En su aparición hay componentes genéticos y componentes ambientales. Lo que se observa es un rechazo a ciertas sustancias. No es que éstas sean dañinas por si mismas, sino que producen el rechazo en el enfermo. Pueden ser, por ejemplo, el polen de flores o de árboles, un ácaro o una proteína, cualquiera de las que sean consideradas como sustancias extrañas por el organismo. A esto se le llama «hipersensibilidad», porque el cuerpo reacciona en forma confusa, no distingue claramente qué es dañino y qué no. Y las manifestaciones se producen sólo cuando se entra en contacto con esas sustancias rechazadas, de ahí que se le adjudique a la alergia el carácter estacional.

En los últimos años han aumentado sobre todo el asma y la rinitis alérgica. Nuestros genes no han cambiado, pero sí ha variado nuestra manera de vivir. Una hipótesis señala que el alejamiento de los gérmenes, por la vida en ambientes más estériles alejados de la naturaleza, y por condiciones artificiales como las mismas vacunas de la infancia, entre otras, lleva a que el cuerpo se relacione en forma deficiente con agentes externos naturales. Hay muchas distorsiones en la vida occidental que hacen que el sistema inmunológico se desoriente.

Tratamiento de las alergias

El tratamiento de la alergia tiene tres pilares fundamentales. Primero, el manejo ambiental, es decir, conocer exactamente a qué se es alérgico para poder modificar las condiciones que propician la enfermedad.

Segundo, si lo anterior no es posible, la farmacoterapia, que alivia las molestias y la inflamación. Esta no elimina la alergia en sí, pero es importantísima cuando controla la inflamación, pues éstas sí que dañan el organismo a la larga. Otros fármacos son los antihistamínicos, que bloquean la acción de sustancias que produce el organismo y que llevan a la manifestación de síntomas, como picazón, estornudo, aparición de moco y obstrucción bronquial, entre otros. Desde hace poco se está utilizando un antihistamínico de tercera generación, la Desloratadina o Aerius, varias veces más potente que los usados hasta ahora, y con la ventaja de que se ingiere sólo una vez al día.

Y la tercera fase del tratamiento es la inmunoterapia, que son las vacunas contra la alergia. Por vía inyectable o sublingual, lo que se pretende es desensibilizar el organismo y revertir el fenómeno alérgico. Ya en 1997, la Organización Mundial de la Salud incorporó la inmunoterapia como un método efectivo para combatir la enfermedad.

Evitar un alergeno puede ser mejor que intentar tratar una reacción alérgica. Evitar una sustancia puede suponer dejar de usar un determinado fármaco, instalar aire acondicionado con filtros, renunciar a tener un animal de compañía en casa o no consumir cierta clase de alimentos. En ocasiones, una persona alérgica a una sustancia relacionada con un trabajo determinado se ve obligada a cambiar de empleo.

Las personas con fuertes alergias estacionales pueden considerar la posibilidad de trasladarse a una región donde no exista ese alergeno.

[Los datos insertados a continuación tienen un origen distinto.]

-- ==== Sys2Proof/Machine/ExecAttempts.lean ====
section
/-! DEFINITION. The requests and events of the Attempt Engine (spec 02, sections 2.3, 2.7 and 2.9). -/

namespace Sys2Proof.Machine

/-! ### START_SOLO (R31) -/

/-- A context that begins solo practice (R31). -/
def Context.startSolo (c : Context) (style : Style) (options : Byte) : Context :=
  { c with mode := .solo, style := style, echo := options.getLsbD 0, bargeIn := options.getLsbD 1,
           sentence := options.getLsbD 2, stopMarked := false }

/-- START_SOLO is refused WRONG_STATE (R31 step 2). -/
def State.soloBarred (s : State) (x : Seat) : Bool :=
  s.fb.condition == .hold || (s.seat x).state != .ready || (s.ctx x).mode != .off || s.duelRuns

/-- START_SOLO (R31). -/
def startSoloOwner (seat style options : Byte) (s : State) : Answer :=
  match seatOf seat, styleOf style with
  | some x, some st =>
    s.refuseIf (s.soloBarred x) .wrongState <|
    ((((s.setCtx x ((s.ctx x).startSolo st options)).refillSeat x).carryOut [.present x]).ok [])
  | _, _ => s.deny .badField

/-- START_SOLO (R31). -/
def execStartSolo (tag seat style options : Byte) (s : State) : Result :=
  serve (.startSolo tag seat style options) (startSoloOwner seat style options) s

/-! ### STOP_SEAT, PAUSE_SEAT, RESUME_SEAT, SKIP_WORD (R48 to R51) -/

/-- STOP_SEAT (R50). -/
def stopSeatOwner (x : Seat) (s : State) : Answer :=
  s.refuseIf ((s.ctx x).mode == .duel) .wrongState <| (s.leaveSolo x true).done.ok []

/-- STOP_SEAT (R50). -/
def execStopSeat (tag seat : Byte) (s : State) : Result := serve (.stopSeat tag seat) (forSeat seat stopSeatOwner) s

/-- The context is at work on a word: PROMPTING or TYPING (R51). -/
def Context.atWork (c : Context) : Bool := c.state == .prompting || c.state == .typing

/-- PAUSE_SEAT (R48). -/
def pauseSeatOwner (x : Seat) (s : State) : Answer :=
  let c := s.ctx x
  s.refuseIf (!(c.mode == .solo && (c.atWork || c.state == .feedback))) .wrongState <|
  (((s.pauseSolo x .host).cancelSeat x).carryOut [.arbitrate]).ok []

/-- PAUSE_SEAT (R48). -/
def execPauseSeat (tag seat : Byte) (s : State) : Result := serve (.pauseSeat tag seat) (forSeat seat pauseSeatOwner) s

/-- RESUME_SEAT (R49). -/
def resumeSeatOwner (x : Seat) (s : State) : Answer :=
  let c := s.ctx x
  s.refuseIf (s.fb.condition == .hold || !(c.state == .paused && c.pauseCause == some .host)) .wrongState <|
  (s.resumeSolo x).done.ok []

/-- RESUME_SEAT (R49). -/
def execResumeSeat (tag seat : Byte) (s : State) : Result :=
  serve (.resumeSeat tag seat) (forSeat seat resumeSeatOwner) s

/-- SKIP_WORD (R51). -/
def skipWordOwner (x : Seat) (s : State) : Answer :=
  let c := s.ctx x
  s.refuseIf (s.fb.condition == .hold || !(c.mode == .solo && c.atWork)) .wrongState <|
  (((s.setCtx x { c with firm := none }).cancelHandle c.firm).carryOut
    [.arbitrate, .endSolo x .skippedHost]).ok []

/-- SKIP_WORD (R51). -/
def execSkipWord (tag seat : Byte) (s : State) : Result := serve (.skipWord tag seat) (forSeat seat skipWordOwner) s

/-! ### READ_ATTEMPT (R52) -/

/-- The word id of a target copy, 0 for absent. -/
def copyWordId : Option TargetCopy → Nat
  | some t => t.wordId
  | none => 0

/-- The READ_ATTEMPT reply behind its status (R52, R218). -/
def State.attemptBytes (s : State) (x : Seat) : List Byte :=
  let c := s.ctx x
  [byte (modeCode c.mode + 4 * styleCode c.style + 8 * bit c.echo + 16 * bit c.bargeIn + 32 * bit c.sentence +
      64 * bit c.stopMarked + 128 * bit (s.inFlight x)),
    byte (contextStateCode c.state + 8 * pauseCode c.pauseCause + 32 * orZero (s.waitStamp x) +
      128 * bit c.idleRunning),
    byte (or255 c.target)] ++ lowFirst (copyWordId c.copy) ++
  [byte (c.typed.length + 32 * bit c.startTick.isSome + 64 * bit c.pendingRecord.isSome),
    byte (c.cursor + 32 * c.repeats), byte (c.wrongHere + 8 * c.autofills),
    byte (c.tries + 4 * c.nudges + 16 * c.hints), byte c.wrongTotal, byte c.keys] ++
  mistakeBytes c.lastMistake ++ lowFirst (orZero c.startTick) ++ lowFirst c.elapsed ++ lowFirst c.idleTimer ++
  [byte (orZero c.firm)] ++ padTo 16 0 (c.typed.map byte) ++
  (match c.pendingRecord with
    | some r => recordBody r
    | none => List.replicate 17 0)

/-- READ_ATTEMPT (R52). -/
def readAttemptOwner (x : Seat) (s : State) : Answer := s.ok (s.attemptBytes x)

/-- READ_ATTEMPT (R52). -/
def execReadAttempt (tag seat : Byte) (s : State) : Result :=
  serve (.readAttempt tag seat) (forSeat seat readAttemptOwner) s

/-! ### IDLE_EXPIRY (R41) -/

/-- The seat's idle timer has expired: it runs, in TYPING, and stands at 0 (R28). A frozen context takes no event
(R56). -/
def State.idleExpired (s : State) (x : Seat) : Bool :=
  let c := s.ctx x
  c.state == .typing && c.idleRunning && c.idleTimer == 0 && !s.fb.frozen

/-- What an idle expiry does, by the context's mode (R41, R83). -/
def State.expireIdle (s : State) (x : Seat) : Act :=
  let s1 := s.setCtx x { s.ctx x with idleRunning := false }
  match (s.ctx x).mode with
  | .duel => s1.expireDuel x
  | .solo => s1.expireSolo x
  | .off => (s1, [])

/-- IDLE_EXPIRY (R41). -/
def execIdleExpiry (seat : Seat) (s : State) : Result :=
  event (fun s => if s.idleExpired seat then (s.expireIdle seat).done else s) s

end Sys2Proof.Machine
end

Otras medidas consisten en reducir la exposición a un determinado alergeno. Por ejemplo, una persona alérgica al polvo de la casa puede eliminar todo el mobiliario, las alfombras y las cortinas que acumulen polvo; cubrir los colchones y almohadas con protectores plásticos (los venden en algunas farmacias); quitar el polvo y limpiar las habitaciones con un paño húmedo y con bastante frecuencia; usar aire acondicionado para reducir la alta humedad interior que favorece la multiplicación de los ácaros del polvo; e instalar filtros de aire altamente eficientes.

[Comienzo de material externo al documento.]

-- ==== Sys2Proof/Certificates/Slice0/Obligations.lean ====
section
/-! DEFINITION. The statements about the ES212 for the provers. Each is a proposition over every state that meets its
hypotheses; the invariants that some rest on are stated as their own obligations. -/

open Sys2Proof Sys2Proof.Machine

/-! ### Steps -/

/-- A step takes the command at the front of the queue and runs it on the queue's rest. The queue of waiting commands is
the model's own (notes/assumptions/30); that a command's whole rule is one step is the spec's. -/
def Obligations.StepRunsFrontCommand : Prop :=
  ∀ (s : State) (c : Instr) (rest : List Instr), s.pending = c :: rest →
    step s = exec c { s with pending := rest }

/-- With no command waiting, a step is one master-clock period, the model's choice (notes/assumptions/3): none while the
reset pin is held; else only the down-counts, the verify unit and the voices' positions move, no down-count below 1. -/
def Obligations.IdleStepMovesTimersOnly : Prop :=
  ∀ s : State, s.pending = [] →
    (s.resetHeld = true → step s = .next s) ∧
    (s.resetHeld = false → ∃ t, step s = .next t ∧
      t.cfg = s.cfg ∧ t.wt = s.wt ∧ t.ps = s.ps ∧ t.ae = s.ae ∧ t.dc = s.dc ∧ t.rl = s.rl ∧ t.au = s.au ∧
      t.fb = s.fb ∧ t.pending = [] ∧ t.resetHeld = false ∧
      t.lp = { s.lp with gapTimer := s.lp.gapTimer.map fun n => max (n - 1) 1 } ∧
      t.tb = { s.tb with generator := match s.tb.generator with
        | .running n => .running (max (n - 1) 1)
        | .stopped => .stopped } ∧
      (∀ x, t.seat x = { s.seat x with settleTimer := (s.seat x).settleTimer.map fun n => max (n - 1) 1 }) ∧
      t.ks.map0 = s.ks.map0 ∧ t.ks.map1 = s.ks.map1 ∧ t.ks.scan = s.ks.scan ∧
      t.se = { s.se with v0 := t.se.v0, v1 := t.se.v1 } ∧ t.cs = { s.cs with verify := t.cs.verify } ∧
      t.allPlaying = s.allPlaying)

/-- Every command answers a next state in every state, and leaves the commands that wait as they are. For requests this is
the spec's: each is answered. For an event that cannot occur, a command while the reset pin is held, a state that no run
reaches, and the queue of waiting commands it is the model's choice (notes/assumptions/5, 20, 28 and 30). -/
def Obligations.EveryCommandAnswersNextState : Prop :=
  ∀ (c : Instr) (s : State), ∃ t : State, exec c s = .next t ∧ t.pending = s.pending

/-! ### Requests and the link -/

/-- A request that passes the checks is answered exactly once, at the tail of the reply queue, with its kind plus 0x80 and
its tag; with a status other than OK and ACCEPTED the reply carries the status alone and nothing else changes (R205). -/
def Obligations.TakenRequestIsAnsweredOnce : Prop :=
  ∀ (c : Instr) (s : State), c.isRequest = true → s.takes c →
    ∃ (t : State) (st : Status) (contents : List Byte), exec c s = .next (t.replied c st contents) ∧ t.lp.replies = s.lp.replies ∧
      (st = .ok ∨ st = .accepted ∨ (contents = [] ∧ t = s))

/-- A request whose frame meets a full reply queue is not executed and answered; OVERRUN is recorded (R203 step 1). One
that LOCKDOWN does not let through is answered LOCKED and changes nothing else (R203 step 5, R204). -/
def Obligations.FullQueueOrLockdownTurnsRequestAway : Prop :=
  ∀ (c : Instr) (s : State), c.isRequest = true → s.resetHeld = false →
    (4 ≤ s.lp.replies.length → exec c s = .next (s.recordFault .overrun .nothing 0 none)) ∧
    (s.lp.replies.length < 4 → c.wellFormed = true → s.fb.condition = .lockdown →
      (∀ tag, c ≠ .status tag) → (∀ tag b, c ≠ .readFaults tag b) → (∀ tag, c ≠ .readAttention tag) →
      (∀ tag x, c ≠ .readAttempt tag x) → (∀ tag, c ≠ .restartFull tag) →
      exec c s = .next (s.replied c .locked []))

/-- The kind, the tag and the payload a request is sent with spell that request, with every operand, for every well-formed
request of the catalogue. -/
def Obligations.RequestPayloadsParseBack : Prop :=
  ∀ c : Instr, c.isRequest = true → c.wellFormed = true →
    parseRequest c.kind c.tag c.payload = .request c ∧ c.payload.length ≤ 56

/-- The byte that completes the frame of a well-formed request, with its CRC, executes that request: FRAME_COMPLETE and
BYTE_RECEIVED do what the request's own command does, with the assembler back in HUNTING (R203, R205). That a request is a
command of its own (notes/assumptions/7) and that BYTE_RECEIVED completes a frame too (notes/assumptions/8) is the
model's reading. The byte is the command's operand, or the character held back, taken as the line returns to mark (R199);
that the same commands stand for it is the model's choice (notes/assumptions/27). -/
def Obligations.CompletedFrameRunsItsRequest : Prop :=
  ∀ (c : Instr) (s : State) (bytes : List Byte) (w last : Byte), c.isRequest = true → c.wellFormed = true →
    s.resetHeld = false → s.lp.replies.length < 4 → s.lp.assembler = .inFrame bytes → s.takesByte w last →
    frameOf c.kind c.tag c.payload = bytes ++ [last] →
    exec (.frameComplete w) s =
      exec c { s with lp := { s.lp with assembler := .hunting, gapTimer := none, line := .mark } } ∧
    exec (.byteReceived ⟨w, .mark⟩) s =
      exec c { s with lp := { s.lp with assembler := .hunting, gapTimer := none, line := .mark } } ∧
    (s.takes c → ∃ (t : State) (st : Status) (contents : List Byte), exec (.frameComplete w) s = .next (t.replied c st contents) ∧
      exec (.byteReceived ⟨w, .mark⟩) s = .next (t.replied c st contents) ∧ t.lp.assembler = .hunting ∧
      t.lp.replies = s.lp.replies)

/-- A frame whose CRC bytes differ from the computed CRC is not executed: FRAME_CRC is recorded with the kind byte as
detail, and a reply of kind 0xFF with the frame's tag carries BAD_CRC alone (R203 step 2). That BYTE_RECEIVED completes a
frame as FRAME_COMPLETE does is the model's reading (notes/assumptions/8), and that either stands for a held-back character
too is its choice (notes/assumptions/27). -/
def Obligations.FrameWithBadCrcIsNotExecuted : Prop :=
  ∀ (s : State) (length kind tag crcLow w last : Byte) (payload : List Byte), s.resetHeld = false → s.takesByte w last →
    s.lp.replies.length < 4 → length.toNat = payload.length →
    s.lp.assembler = .inFrame ([0xC3, length, kind, tag] ++ payload ++ [crcLow]) →
    [crcLow, last] ≠ lowFirst (crc16 ([length, kind, tag] ++ payload)).toNat →
    ∃ t : State, exec (.frameComplete w) s = .next t ∧ exec (.byteReceived ⟨w, .mark⟩) s = .next t ∧
      t = ({ s with lp := ⟨.hunting, none, s.lp.replies ++ [⟨0xFF, tag, [0x02]⟩], .mark⟩ } : State).recordFault
        .frameCrc .nothing kind.toNat none

/-- Bytes of the link: HUNTING waits for 0xC3; a byte of a frame that it does not complete is stored and the gap timer
starts again; a length above 56 ends the frame, and is itself a start byte if it is 0xC3 (R201, R202). The gap
timer's expiry discards the partial frame with FRAME_GAP and the number of its bytes; a break resets the link
alone; a reply sent leaves the head of the reply queue (R202, R206, R208). That GAP_TIMER_EXPIRY with no gap timer running
changes nothing is the model's choice (notes/assumptions/5). A character whose stop bit is at space is held back, and no
further one begins while it is; it is the byte taken once the line is at mark, and a break discards it (R199, R208). That
BYTE_RECEIVED gives the stop bit, and gives the line's return to mark too, is the model's choice (notes/assumptions/27). With
nothing to send, and while the reset pin is held, the transmit line rests at mark (R199, R216). -/
def Obligations.LinkEventsActOnTheLink : Prop :=
  (∀ (s : State) (w v : Byte), s.resetHeld = false → s.takesByte w v →
    (s.lp.assembler = .hunting → v ≠ 0xC3 → exec (.byteReceived ⟨w, .mark⟩) s =
      .next { s with lp := { s.lp with line := .mark } }) ∧
    (s.lp.assembler = .hunting → v = 0xC3 → exec (.byteReceived ⟨w, .mark⟩) s =
      .next { s with lp := { s.lp with assembler := .inFrame [0xC3], gapTimer := some 24000, line := .mark } }) ∧
    (∀ start, s.lp.assembler = .inFrame [start] → 56 < v.toNat → v ≠ 0xC3 → exec (.byteReceived ⟨w, .mark⟩) s =
      .next { s with lp := { s.lp with assembler := .hunting, gapTimer := none, line := .mark } }) ∧
    (∀ start, s.lp.assembler = .inFrame [start] → v = 0xC3 → exec (.byteReceived ⟨w, .mark⟩) s =
      .next { s with lp := { s.lp with assembler := .inFrame [0xC3], gapTimer := some 24000, line := .mark } }) ∧
    (∀ start, s.lp.assembler = .inFrame [start] → v.toNat ≤ 56 → exec (.byteReceived ⟨w, .mark⟩) s =
      .next { s with lp := { s.lp with assembler := .inFrame [start, v], gapTimer := some 24000, line := .mark } }) ∧
    (∀ start length more, s.lp.assembler = .inFrame (start :: length :: more) →
      more.length + 3 ≠ length.toNat + 6 → exec (.byteReceived ⟨w, .mark⟩) s =
      .next { s with lp := { s.lp with
        assembler := .inFrame (start :: length :: more ++ [v]), gapTimer := some 24000, line := .mark } })) ∧
  (∀ s : State, s.resetHeld = false →
    (∀ bytes n, s.lp.assembler = .inFrame bytes → s.lp.gapTimer = some n → exec .gapTimerExpiry s =
      .next (({ s with lp := { s.lp with assembler := .hunting, gapTimer := none } }).recordFault
        .frameGap .nothing bytes.length none)) ∧
    (s.lp.gapTimer = none → exec .gapTimerExpiry s = .next s) ∧
    exec .linkBreak s = .next { s with lp := { assembler := .hunting, gapTimer := none, replies := [], line := .space } } ∧
    exec .replySent s = .next { s with lp := { s.lp with replies := s.lp.replies.tail } }) ∧
  (∀ (s : State) (v : Byte), s.resetHeld = false →
    (∀ h, s.lp.line = .heldBack h → exec (.byteReceived ⟨v, .space⟩) s = .next s) ∧
    ((∀ h, s.lp.line ≠ .heldBack h) → exec (.byteReceived ⟨v, .space⟩) s =
      .next { s with lp := { s.lp with line := .heldBack v } })) ∧
  ∀ s : State, s.lp.replies = [] ∨ s.resetHeld = true → s.transmitLevel = some .mark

La rinitis alérgica o fiebre del heno

La rinitis alérgica estacional es una alergia al polen que transporta el aire, comúnmente llamada fiebre del heno.

En cuanto se inicia la estación del polen, la nariz, el paladar, la parte posterior de la garganta y los ojos comienzan a picar gradualmente o de forma brusca. Los ojos están llorosos, comienzan los estornudos y suele caer una agüilla clara por la nariz. Algunas personas tienen dolor de cabeza y tos, y jadean; están irritables y deprimidas; pierden el apetito y tienen dificultades para conciliar el sueño.